They lift your spirits, prompt you to think, make you feel grateful and inspire you to do more. They connect you to our community, shining a spotlight on what's good about our city. They're stories that are Uniquely Milwaukee.
We're in the heart of the Milwaukee Film Festival, and there's one member of our Radio Milwaukee team who chose some of the movies you'll see this year.
In addition to being an 88Nine DJ and co-host of La Alternativa, Paula Lovo is the new programmer for Cine Sin Fronteras, created 10 years ago to showcase the Latin diaspora. Paula, an artist and documentarian herself, is leading that mission for Milwaukee Film and talked with me about the Cine Sin Fronteras selections for this year's festival.
Cine Sin Fronteras schedule
American Pachuco: The Legend of Luis Valdez
April 27-28
Oriental Theatre
This Sundance Film Festival Audience Award winner features interviews with legends like Edward James Olmos and Lou Diamond Phillips, who recognize the resounding legacy of Luis Valdez. From his work creating theater shows for migrant food workers to studio films like La Bamba and Zoot Suit, Valdez’s influential work continues to reflect the struggles and triumphs of the Mexican-American community.
Cine Sin Fronteras Shorts
April 24 | 7:15 p.m.
Downer Theatre
From documentaries to animation, the four films in this program explore physicality, grief, reflection, and transformation. Guaranteed to take you on a journey of emotions and experiences, these films bring us into the realities of a beloved Luchador, body dysmorphia, unexpected surprises, and unpacking loss.
El Canto De Las Manos (Song of the Hands)
April 27 | 9:30 p.m.
Oriental Theatre
Renowned conductor Gustavo Dudamel partners with Coro de Manos Blancas, a choir of deaf performers in Venezuela, to stage Beethoven’s opera Fidelio.
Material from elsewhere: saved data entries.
-- ==== Sys2Proof/Laws/Tick.lean ====
section
/-! SUPPORT. What no operation of Machine/Tick.lean can do (Laws/Evolves.lean), one lemma for each. -/

namespace Sys2Proof.Machine

theorem evolves_takeLock (s : State) (n : Nat) : Evolves s (takeLock s n) := by
  unfold takeLock
  refine .upd_all ?_ rfl rfl
  with_reducible exact .refl _

theorem evolves_takeEmr {s : State} {g j k : Nat} {t : State} (h : takeEmr s g j k = some t) : Evolves s t := by
  unfold takeEmr at h
  split at h
  · split at h
    · injection h with h; subst h; exact .refl _
    · split at h
      · injection h with h; subst h; exact evolves_modStep ..
      · cases h
  · cases h

theorem evolves_takeBank (s : State) (n op : Nat) (a : ArBlk) : Evolves s (takeBank s n op a) := by
  unfold takeBank
  extract_lets +onlyGivenNames x0
  try clear_value x0
  with_reducible refine .ite ?_ ?_
  · with_reducible exact .refl _
  · extract_lets +onlyGivenNames x1
    try clear_value x1
    extract_lets +onlyGivenNames x2
    have hx2 : Evolves s x2 := by
      unfold x2
      refine .trans ?_ (by with_reducible apply evolves_setBankState)
      with_reducible apply evolves_pauseBank
    try clear_value x2
    refine .trans ?_ (by with_reducible apply evolves_wr)
    refine .trans ?_ (by with_reducible apply evolves_wr)
    with_reducible exact hx2

theorem evolves_resumeOther (s : State) (n : Nat) : Evolves s (resumeOther s n) := by
  unfold resumeOther
  extract_lets +onlyGivenNames x0
  try clear_value x0
  split
  all_goals first
    | (split
       all_goals first
         | (with_reducible refine .ite ?_ ?_
            · with_reducible apply evolves_takeBank
            · with_reducible exact .refl _)
         | with_reducible exact .refl _)
    | with_reducible exact .refl _

theorem evolves_seatOn {s : State} {g : Grant} {t : State} (h : seatOn s g = some t) : Evolves s t := by
  unfold seatOn at h
  split at h
  · injection h with h; subst h; exact .refl _
  · split at h
    · cases h
    · split at h
      · exact evolves_seatLane h
      · exact evolves_seatLane h
      · obtain ⟨u, hu, h⟩ := Option.map_eq_some_iff.1 h
        subst h
        exact .ite ((evolves_takeEmr hu).trans (evolves_takeLock ..)) (evolves_takeEmr hu)
      · obtain ⟨u, hu, h⟩ := Option.map_eq_some_iff.1 h
        subst h
        exact .ite ((evolves_takeEmr hu).trans (evolves_takeLock ..)) (evolves_takeEmr hu)
      · split at h
        · injection h with h; subst h
          split
          · exact evolves_takeBank ..
          · exact .refl _
        · cases h
      · injection h with h; subst h; exact .refl _
      · injection h with h; subst h; exact .refl _

theorem evolves_addWork (s : State) (g : Grant) : Evolves s (addWork s g) := by
  unfold addWork
  with_reducible apply evolves_modStep

theorem evolves_chargeX (s : State) (g : Grant) (cost : Nat) : Evolves s (chargeX s g cost) := by
  unfold chargeX
  extract_lets +onlyGivenNames x0
  try clear_value x0
  extract_lets +onlyGivenNames x1
  try clear_value x1
  refine .trans ?_ (by with_reducible apply evolves_pmu)
  refine .trans ?_ (by with_reducible apply evolves_incBy)
  refine .upd_all ?_ rfl rfl
  with_reducible exact .refl _

theorem evolves_runX (s : State) (g : Grant) : Evolves s (runX s g) := by
  unfold runX
  extract_lets +onlyGivenNames x0
  try clear_value x0
  refine .upd_all ?_ rfl rfl
  with_reducible exact .refl _

theorem evolves_admitOne {s : State} {j : Nat} {x : Job} {aux : Bool} {z : Seat} {n : Nat} {t : State}
    (h : admitOne s j x aux z n = some t) : Evolves s t := by
  unfold admitOne at h
  split at h
  · cases h
  · split at h
    · cases h
    · extract_lets g c at h
      split at h
      · cases h
      · split at h
        · cases h
        · next hs =>
          extract_lets s2 s3 s4 at h
          have h1 := (evolves_addWork ..).trans (evolves_seatOn hs)
          have h2 : Evolves s s2 := (h1.trans (evolves_chargeX ..)).trans (evolves_runX ..)
          have h3 : Evolves s s3 := .ite h2 (h2.trans (evolves_modStep ..))
          have h4 : Evolves s s4 := h3.trans (evolves_probeStamp ..)
          injection h with h; subst h
          exact .ite (h4.trans (evolves_inc ..)) h4

theorem evolves_admitAll {j : Nat} {x : Job} {aux : Bool} {l : List (Seat × Nat)} {s t : State}
    (h : admitAll j x aux l s = some t) : Evolves s t := by
  induction l generalizing s with
  | nil => simp only [admitAll, Option.some.injEq] at h; subst h; exact .refl _
  | cons p ps ih =>
    simp only [admitAll] at h
    split at h
    · next h1 => exact (evolves_admitOne h1).trans (ih h)
    · cases h

theorem evolves_deferX (s : State) (j k : Nat) : Evolves s (deferX s j k) := by
  unfold deferX
  split
  all_goals first
    | (with_reducible refine .ite ?_ ?_
       · with_reducible exact .refl _
       · refine .trans ?_ (by with_reducible apply evolves_pmu)
         refine .trans ?_ (by with_reducible apply evolves_setEvt)
         refine .trans ?_ (by with_reducible apply evolves_inc)
         with_reducible apply evolves_modStep)
    | with_reducible exact .refl _

theorem evolves_admitX (s : State) (r : XReq) : Evolves s (admitX s r) := by
  unfold admitX
  split
  all_goals first
    | with_reducible exact .refl _
    | (extract_lets +onlyGivenNames x0
       try clear_value x0
       extract_lets +onlyGivenNames x1
       try clear_value x1
       with_reducible refine .ite ?_ ?_
       · with_reducible refine .foldl (fun st2 _ => ?_) _ _ _ ?_
         · with_reducible apply evolves_failStep
         · with_reducible exact .refl _
       · split
         all_goals first
           | (refine .trans ?_ (by with_reducible apply evolves_readJob)
              with_reducible exact (evolves_admitAll (by assumption)))
           | (with_reducible refine .ite ?_ ?_
              · with_reducible exact .refl _
              · with_reducible refine .foldl (fun st3 _ => ?_) _ _ _ ?_
                · with_reducible apply evolves_deferX
                · with_reducible exact .refl _))

theorem evolves_admitNew (s : State) : Evolves s (admitNew s) := by
  unfold admitNew
  with_reducible refine .ite ?_ ?_
  · with_reducible refine .foldl (fun st0 _ => ?_) _ _ _ ?_
    · split
      all_goals first
        | (with_reducible refine .ite ?_ ?_
           · extract_lets +onlyGivenNames x1
             have hx1 : Evolves st0 x1 := by
               unfold x1
               with_reducible apply evolves_admitX
             try clear_value x1
             with_reducible refine .foldl (fun st2 _ => ?_) _ _ _ ?_
             · with_reducible apply evolves_admitX
             · with_reducible exact hx1
           · with_reducible exact .refl _)
        | with_reducible exact .refl _
    · with_reducible exact .refl _
  · with_reducible exact .refl _

theorem evolves_admitStanding (s : State) : Evolves s (admitStanding s) := by
  unfold admitStanding
  with_reducible refine .ite ?_ ?_
  · with_reducible refine .foldl (fun st0 _ => ?_) _ _ _ ?_
    · with_reducible apply evolves_admitX
    · with_reducible exact .refl _
  · with_reducible exact .refl _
As the choir prepares for their innovative performance, the film follows them through auditions, rehearsals and personal stories of resilience in the face of anti-deaf discrimination.
Jaripeo
April 26 | 2 p.m.
Oriental Theatre
In a hypermasculine terrain, one artist takes audiences to the queer communities that embrace jaripeos, a Mexican style of rodeo. Through co-director Efraín Mojica's narrations, this poetic and personal debut documentary unpacks what it means to be queer in Michoacán’s jaripeo spaces and asks what lies beneath the performance of machismo.
La Hija Cóndor (The Condor Daughter)
April 26, 30
Downer Theatre
In this enthralling story of tradition, ambition and carving your own destiny, Clara and her adoptive mother Ana are midwives to a remote indigenous community in the Bolivian Andes. Clara dreams of becoming a singer but remains bound to the confines of her community and duties. Tempted by outside forces, she runs off to the city in pursuit of her aspirations, unwittingly leaving a dark void in her wake.
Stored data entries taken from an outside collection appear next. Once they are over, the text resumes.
theorem evolves_disableDone (s : State) (p : Nat) : Evolves s (disableDone s p) := by
  unfold disableDone
  split
  all_goals first
    | with_reducible exact .refl _
    | (extract_lets +onlyGivenNames x0
       have hx0 : Evolves s x0 := by
         unfold x0
         with_reducible refine .ite ?_ ?_
         · with_reducible apply evolves_emptyLines
         · with_reducible exact .refl _
       try clear_value x0
       with_reducible refine .ite ?_ ?_
       · extract_lets +onlyGivenNames x1
         try clear_value x1
         refine .trans ?_ (by with_reducible apply evolves_cycleStep)
         refine .trans ?_ (by with_reducible apply evolves_setUstate)
         refine .upd_all ?_ rfl rfl
         with_reducible exact hx0
       · with_reducible exact hx0)

end Sys2Proof.Machine
end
Mad Bills to Pay (or Destiny, dile que no soy malo)
April 24, 27
Oriental and Downer Theatres
A chronicle of young Rico's summer of selling "Nuttys" on the NYC boardwalk, reckoning with becoming a parent alongside his teenage girlfriend and ideas of what adulthood should look like. Writer-director Joel Alfonso Vargas turns the Bronx into a living, breathing backdrop for a story about young love and the fragile space between boyhood and adulthood.
The Blue Trail (O último azul)
April 27 | 4:30 p.m.
Oriental Theatre
To maximize economic productivity, the government orders the elderly to relocate to distant housing colonies. Tereza, 77, refuses and instead embarks on a journey through the Amazon that will change her destiny forever. Winner of the Silver Bear Grand Jury Prize at the 75th Berlin International Film Festival, the latest from director Gabriel Mascaro (Divine Love, MFF2019) is an inspiring reminder that it’s never too late to take flight.
Vainilla (Vanilla)
April 28-29
Downer Theatre
Weaving in and out of rooms, one family of seven bold women find their own way out of the looming inevitability of home foreclosure. Through the lens of 8-year-old Roberta, we see their relationship in the most dynamic and intimate of ways. Set in 1980s Mexico, this directorial debut explores the complexities of multi-generational relationships in a household with diverse feminine influences.